Task —
Tally the lines of the data that include the word "bySee" and state the total, nothing else.

Material provided START

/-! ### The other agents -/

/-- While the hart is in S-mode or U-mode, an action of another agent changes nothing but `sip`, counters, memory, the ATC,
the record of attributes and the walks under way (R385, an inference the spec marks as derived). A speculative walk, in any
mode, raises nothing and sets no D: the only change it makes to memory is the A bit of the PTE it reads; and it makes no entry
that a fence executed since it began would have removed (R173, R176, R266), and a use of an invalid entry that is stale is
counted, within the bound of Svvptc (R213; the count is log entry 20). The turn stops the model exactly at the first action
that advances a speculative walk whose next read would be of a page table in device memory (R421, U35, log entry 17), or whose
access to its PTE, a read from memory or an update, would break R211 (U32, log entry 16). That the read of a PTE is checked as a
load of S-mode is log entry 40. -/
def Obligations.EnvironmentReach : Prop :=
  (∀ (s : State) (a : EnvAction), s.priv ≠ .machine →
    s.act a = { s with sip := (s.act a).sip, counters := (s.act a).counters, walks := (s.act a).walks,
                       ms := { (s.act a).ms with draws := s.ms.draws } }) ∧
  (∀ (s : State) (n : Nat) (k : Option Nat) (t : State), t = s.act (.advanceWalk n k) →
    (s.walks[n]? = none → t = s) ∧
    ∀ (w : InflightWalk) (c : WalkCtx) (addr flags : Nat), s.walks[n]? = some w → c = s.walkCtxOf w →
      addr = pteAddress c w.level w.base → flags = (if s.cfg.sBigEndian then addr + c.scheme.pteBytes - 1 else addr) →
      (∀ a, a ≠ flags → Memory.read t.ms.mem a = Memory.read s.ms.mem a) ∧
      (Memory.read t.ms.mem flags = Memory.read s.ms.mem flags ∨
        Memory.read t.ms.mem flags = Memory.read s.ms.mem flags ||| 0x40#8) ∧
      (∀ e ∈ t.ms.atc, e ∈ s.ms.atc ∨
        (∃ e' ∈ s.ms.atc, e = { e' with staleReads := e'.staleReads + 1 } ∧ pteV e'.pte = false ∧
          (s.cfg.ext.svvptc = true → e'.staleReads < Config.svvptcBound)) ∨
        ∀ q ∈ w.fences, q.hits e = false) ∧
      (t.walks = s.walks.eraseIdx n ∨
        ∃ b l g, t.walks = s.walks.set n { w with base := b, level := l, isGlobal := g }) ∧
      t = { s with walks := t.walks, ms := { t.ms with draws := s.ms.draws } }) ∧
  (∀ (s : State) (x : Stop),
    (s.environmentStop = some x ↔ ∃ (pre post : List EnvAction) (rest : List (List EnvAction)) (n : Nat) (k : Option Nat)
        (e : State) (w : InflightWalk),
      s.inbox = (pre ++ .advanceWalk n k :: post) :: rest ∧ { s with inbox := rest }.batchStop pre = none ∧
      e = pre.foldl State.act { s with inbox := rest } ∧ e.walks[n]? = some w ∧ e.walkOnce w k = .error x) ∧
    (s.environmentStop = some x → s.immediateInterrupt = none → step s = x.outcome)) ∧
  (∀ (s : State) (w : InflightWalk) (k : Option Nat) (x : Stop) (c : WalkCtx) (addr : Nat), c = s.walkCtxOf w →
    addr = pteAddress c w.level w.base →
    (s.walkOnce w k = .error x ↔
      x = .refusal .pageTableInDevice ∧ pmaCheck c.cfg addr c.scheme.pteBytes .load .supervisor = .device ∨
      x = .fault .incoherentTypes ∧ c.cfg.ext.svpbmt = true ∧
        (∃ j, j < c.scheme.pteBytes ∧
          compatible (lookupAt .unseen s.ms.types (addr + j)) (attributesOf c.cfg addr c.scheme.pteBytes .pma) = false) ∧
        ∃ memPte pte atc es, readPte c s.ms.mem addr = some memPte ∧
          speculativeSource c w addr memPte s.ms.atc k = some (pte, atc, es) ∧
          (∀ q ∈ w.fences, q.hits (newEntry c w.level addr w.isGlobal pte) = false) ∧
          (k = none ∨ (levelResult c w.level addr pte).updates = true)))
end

Material provided END
Material provided START

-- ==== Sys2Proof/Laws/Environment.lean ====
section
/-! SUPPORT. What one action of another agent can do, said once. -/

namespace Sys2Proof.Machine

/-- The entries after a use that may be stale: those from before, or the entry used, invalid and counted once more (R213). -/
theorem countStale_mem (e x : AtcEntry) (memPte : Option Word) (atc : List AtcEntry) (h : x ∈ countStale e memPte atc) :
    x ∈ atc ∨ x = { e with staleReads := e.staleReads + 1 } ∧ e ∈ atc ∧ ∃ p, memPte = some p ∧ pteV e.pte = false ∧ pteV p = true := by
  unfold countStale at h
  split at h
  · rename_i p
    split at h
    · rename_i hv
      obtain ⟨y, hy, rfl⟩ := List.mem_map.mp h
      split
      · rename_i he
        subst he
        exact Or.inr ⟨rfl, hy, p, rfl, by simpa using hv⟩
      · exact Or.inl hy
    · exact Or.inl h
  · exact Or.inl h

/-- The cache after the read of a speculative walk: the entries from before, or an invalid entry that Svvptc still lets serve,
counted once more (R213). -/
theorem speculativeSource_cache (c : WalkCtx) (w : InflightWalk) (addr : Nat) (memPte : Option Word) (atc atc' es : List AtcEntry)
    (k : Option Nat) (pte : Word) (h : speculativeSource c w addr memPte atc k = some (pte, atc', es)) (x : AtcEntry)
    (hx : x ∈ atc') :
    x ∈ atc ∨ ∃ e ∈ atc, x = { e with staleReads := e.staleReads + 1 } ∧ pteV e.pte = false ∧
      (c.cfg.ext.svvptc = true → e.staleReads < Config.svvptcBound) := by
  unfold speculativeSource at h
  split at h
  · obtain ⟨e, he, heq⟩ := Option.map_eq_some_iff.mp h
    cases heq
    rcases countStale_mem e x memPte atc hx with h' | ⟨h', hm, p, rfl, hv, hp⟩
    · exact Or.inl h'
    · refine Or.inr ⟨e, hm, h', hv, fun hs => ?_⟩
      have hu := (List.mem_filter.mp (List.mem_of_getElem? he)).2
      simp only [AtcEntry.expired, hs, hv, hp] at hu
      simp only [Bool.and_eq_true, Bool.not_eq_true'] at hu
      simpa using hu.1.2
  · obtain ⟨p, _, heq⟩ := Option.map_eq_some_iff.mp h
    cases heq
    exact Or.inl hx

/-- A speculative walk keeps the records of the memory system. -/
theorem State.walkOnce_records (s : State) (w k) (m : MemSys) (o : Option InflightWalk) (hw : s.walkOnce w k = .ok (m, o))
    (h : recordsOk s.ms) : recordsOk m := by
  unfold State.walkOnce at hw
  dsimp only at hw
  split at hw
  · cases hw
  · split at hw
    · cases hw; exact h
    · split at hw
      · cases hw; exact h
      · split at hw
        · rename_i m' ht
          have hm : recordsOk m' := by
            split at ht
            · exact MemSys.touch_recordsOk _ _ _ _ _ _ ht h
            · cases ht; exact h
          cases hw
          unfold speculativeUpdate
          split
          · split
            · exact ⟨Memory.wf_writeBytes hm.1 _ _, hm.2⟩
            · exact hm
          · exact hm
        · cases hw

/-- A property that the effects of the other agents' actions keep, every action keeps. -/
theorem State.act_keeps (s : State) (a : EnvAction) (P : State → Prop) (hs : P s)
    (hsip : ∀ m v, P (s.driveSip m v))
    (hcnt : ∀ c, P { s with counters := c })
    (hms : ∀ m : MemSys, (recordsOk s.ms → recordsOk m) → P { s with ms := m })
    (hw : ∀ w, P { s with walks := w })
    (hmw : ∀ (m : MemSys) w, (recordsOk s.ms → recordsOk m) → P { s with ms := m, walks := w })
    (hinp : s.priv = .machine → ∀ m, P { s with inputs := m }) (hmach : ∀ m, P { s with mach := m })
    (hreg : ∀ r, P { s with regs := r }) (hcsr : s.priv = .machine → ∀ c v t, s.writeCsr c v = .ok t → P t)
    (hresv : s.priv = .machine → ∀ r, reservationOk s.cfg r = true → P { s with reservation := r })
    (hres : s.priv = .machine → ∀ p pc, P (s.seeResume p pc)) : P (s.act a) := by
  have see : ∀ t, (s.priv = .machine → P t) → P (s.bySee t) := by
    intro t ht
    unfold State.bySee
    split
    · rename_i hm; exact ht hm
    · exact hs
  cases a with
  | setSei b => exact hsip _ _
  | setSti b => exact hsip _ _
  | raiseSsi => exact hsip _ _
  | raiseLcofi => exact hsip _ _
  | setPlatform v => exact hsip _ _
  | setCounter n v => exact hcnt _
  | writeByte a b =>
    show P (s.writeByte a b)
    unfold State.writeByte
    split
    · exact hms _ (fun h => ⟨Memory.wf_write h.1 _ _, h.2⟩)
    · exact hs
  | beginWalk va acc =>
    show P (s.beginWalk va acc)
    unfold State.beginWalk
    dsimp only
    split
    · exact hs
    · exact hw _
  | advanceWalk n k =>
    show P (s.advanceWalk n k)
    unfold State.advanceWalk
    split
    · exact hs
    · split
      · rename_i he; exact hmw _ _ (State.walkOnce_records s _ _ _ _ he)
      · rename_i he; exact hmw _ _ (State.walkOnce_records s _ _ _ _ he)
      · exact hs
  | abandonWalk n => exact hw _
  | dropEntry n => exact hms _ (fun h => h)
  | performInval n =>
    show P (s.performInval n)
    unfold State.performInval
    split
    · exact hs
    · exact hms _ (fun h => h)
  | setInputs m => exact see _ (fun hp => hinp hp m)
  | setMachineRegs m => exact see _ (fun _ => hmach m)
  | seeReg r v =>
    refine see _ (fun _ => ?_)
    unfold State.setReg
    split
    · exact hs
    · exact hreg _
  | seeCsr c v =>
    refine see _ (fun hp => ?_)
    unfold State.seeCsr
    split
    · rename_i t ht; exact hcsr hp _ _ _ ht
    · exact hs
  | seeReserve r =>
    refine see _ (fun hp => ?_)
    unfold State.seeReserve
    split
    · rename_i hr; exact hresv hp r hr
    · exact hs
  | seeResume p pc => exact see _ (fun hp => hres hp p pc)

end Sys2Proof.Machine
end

Material provided END
Material provided START

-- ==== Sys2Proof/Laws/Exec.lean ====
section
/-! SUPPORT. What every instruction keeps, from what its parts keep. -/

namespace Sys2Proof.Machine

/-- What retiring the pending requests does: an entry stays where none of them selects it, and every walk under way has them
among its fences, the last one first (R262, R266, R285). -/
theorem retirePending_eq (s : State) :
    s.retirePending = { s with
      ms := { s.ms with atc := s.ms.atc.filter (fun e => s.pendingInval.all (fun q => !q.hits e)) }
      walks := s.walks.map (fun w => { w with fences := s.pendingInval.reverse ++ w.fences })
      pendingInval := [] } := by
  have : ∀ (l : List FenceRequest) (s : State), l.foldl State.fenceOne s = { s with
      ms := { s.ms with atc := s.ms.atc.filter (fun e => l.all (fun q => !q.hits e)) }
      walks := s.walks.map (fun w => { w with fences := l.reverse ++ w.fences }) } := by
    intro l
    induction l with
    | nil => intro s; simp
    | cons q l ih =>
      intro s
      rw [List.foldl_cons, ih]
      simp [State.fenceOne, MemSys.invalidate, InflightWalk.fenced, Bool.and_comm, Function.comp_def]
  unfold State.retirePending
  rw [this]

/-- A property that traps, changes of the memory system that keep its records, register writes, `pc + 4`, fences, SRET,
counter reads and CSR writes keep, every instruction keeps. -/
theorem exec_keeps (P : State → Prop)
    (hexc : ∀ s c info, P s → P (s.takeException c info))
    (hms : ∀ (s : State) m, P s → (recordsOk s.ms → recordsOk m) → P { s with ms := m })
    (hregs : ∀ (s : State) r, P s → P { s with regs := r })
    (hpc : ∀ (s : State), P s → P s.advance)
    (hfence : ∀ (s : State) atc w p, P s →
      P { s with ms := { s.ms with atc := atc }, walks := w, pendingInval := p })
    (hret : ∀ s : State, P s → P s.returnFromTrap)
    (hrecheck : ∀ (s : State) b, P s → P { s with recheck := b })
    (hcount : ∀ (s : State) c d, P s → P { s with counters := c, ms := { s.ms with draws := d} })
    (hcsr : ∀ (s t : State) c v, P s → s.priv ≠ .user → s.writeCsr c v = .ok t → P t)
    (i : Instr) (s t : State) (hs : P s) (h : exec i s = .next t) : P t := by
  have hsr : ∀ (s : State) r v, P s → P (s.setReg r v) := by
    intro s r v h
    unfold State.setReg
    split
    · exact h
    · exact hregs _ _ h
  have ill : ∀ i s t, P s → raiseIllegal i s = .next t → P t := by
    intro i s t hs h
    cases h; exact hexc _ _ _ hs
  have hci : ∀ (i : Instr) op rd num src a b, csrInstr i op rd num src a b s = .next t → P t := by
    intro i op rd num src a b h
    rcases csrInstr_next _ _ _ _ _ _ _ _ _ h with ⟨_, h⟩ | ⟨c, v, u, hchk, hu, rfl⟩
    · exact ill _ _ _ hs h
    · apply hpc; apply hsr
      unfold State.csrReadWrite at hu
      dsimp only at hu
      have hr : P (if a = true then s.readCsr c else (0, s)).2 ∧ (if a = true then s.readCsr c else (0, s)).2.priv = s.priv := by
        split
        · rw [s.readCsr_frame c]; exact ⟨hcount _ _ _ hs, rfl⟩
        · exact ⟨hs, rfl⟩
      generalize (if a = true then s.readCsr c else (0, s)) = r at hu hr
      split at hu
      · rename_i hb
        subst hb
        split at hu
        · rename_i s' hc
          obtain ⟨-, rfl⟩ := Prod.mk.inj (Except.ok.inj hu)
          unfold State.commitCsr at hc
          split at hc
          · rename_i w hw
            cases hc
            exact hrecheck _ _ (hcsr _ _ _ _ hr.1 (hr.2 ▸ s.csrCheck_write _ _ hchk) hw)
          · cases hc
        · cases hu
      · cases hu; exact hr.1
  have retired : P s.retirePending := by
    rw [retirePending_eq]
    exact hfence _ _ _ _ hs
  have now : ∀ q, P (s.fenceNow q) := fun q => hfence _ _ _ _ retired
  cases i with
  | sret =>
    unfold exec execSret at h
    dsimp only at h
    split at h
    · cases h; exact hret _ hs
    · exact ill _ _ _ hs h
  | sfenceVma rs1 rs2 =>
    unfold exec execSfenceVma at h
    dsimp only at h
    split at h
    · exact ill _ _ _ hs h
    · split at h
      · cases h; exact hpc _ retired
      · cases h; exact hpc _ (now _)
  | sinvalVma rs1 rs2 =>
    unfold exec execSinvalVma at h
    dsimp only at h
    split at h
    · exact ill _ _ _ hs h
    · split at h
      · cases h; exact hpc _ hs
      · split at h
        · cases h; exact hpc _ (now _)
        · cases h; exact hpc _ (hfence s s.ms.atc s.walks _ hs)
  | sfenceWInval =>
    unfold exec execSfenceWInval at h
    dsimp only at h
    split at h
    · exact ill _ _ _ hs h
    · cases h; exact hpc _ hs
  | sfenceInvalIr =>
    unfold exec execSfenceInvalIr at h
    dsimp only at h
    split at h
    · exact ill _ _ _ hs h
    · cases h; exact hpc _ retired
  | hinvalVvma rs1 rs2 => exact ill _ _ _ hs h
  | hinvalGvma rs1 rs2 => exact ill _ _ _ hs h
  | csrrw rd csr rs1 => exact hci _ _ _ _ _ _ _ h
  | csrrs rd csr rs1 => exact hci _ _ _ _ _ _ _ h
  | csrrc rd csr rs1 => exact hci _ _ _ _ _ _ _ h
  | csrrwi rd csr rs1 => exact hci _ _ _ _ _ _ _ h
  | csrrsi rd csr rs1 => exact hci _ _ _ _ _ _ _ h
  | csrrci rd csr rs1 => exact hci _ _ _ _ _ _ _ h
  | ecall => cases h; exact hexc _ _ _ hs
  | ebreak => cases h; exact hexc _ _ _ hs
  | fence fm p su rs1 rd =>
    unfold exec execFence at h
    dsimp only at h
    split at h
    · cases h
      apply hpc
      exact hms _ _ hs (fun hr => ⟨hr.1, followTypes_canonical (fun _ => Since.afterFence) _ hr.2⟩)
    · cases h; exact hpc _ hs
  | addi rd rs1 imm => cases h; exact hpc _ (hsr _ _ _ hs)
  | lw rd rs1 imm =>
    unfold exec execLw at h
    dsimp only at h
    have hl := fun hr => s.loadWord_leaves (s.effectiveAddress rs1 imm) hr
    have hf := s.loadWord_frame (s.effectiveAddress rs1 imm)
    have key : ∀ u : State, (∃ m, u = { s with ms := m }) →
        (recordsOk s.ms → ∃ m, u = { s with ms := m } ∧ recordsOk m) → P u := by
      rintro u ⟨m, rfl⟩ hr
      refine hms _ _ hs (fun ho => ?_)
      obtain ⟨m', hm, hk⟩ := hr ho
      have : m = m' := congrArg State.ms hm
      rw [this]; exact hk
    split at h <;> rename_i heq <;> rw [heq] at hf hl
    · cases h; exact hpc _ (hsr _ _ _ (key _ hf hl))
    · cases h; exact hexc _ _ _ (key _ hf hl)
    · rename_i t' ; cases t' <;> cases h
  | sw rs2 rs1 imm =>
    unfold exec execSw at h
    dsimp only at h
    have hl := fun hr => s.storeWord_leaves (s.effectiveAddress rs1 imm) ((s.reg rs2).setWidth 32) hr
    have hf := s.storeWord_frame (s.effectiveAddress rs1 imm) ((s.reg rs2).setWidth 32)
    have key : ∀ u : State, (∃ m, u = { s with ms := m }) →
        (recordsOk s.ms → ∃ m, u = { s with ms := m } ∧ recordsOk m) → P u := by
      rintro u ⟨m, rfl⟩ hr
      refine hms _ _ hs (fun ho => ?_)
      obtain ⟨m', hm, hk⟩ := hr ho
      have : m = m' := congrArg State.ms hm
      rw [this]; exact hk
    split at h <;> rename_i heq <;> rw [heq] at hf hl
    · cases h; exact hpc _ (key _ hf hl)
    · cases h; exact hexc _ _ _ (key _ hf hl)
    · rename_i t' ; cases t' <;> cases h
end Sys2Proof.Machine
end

Material provided END

Written answer —
2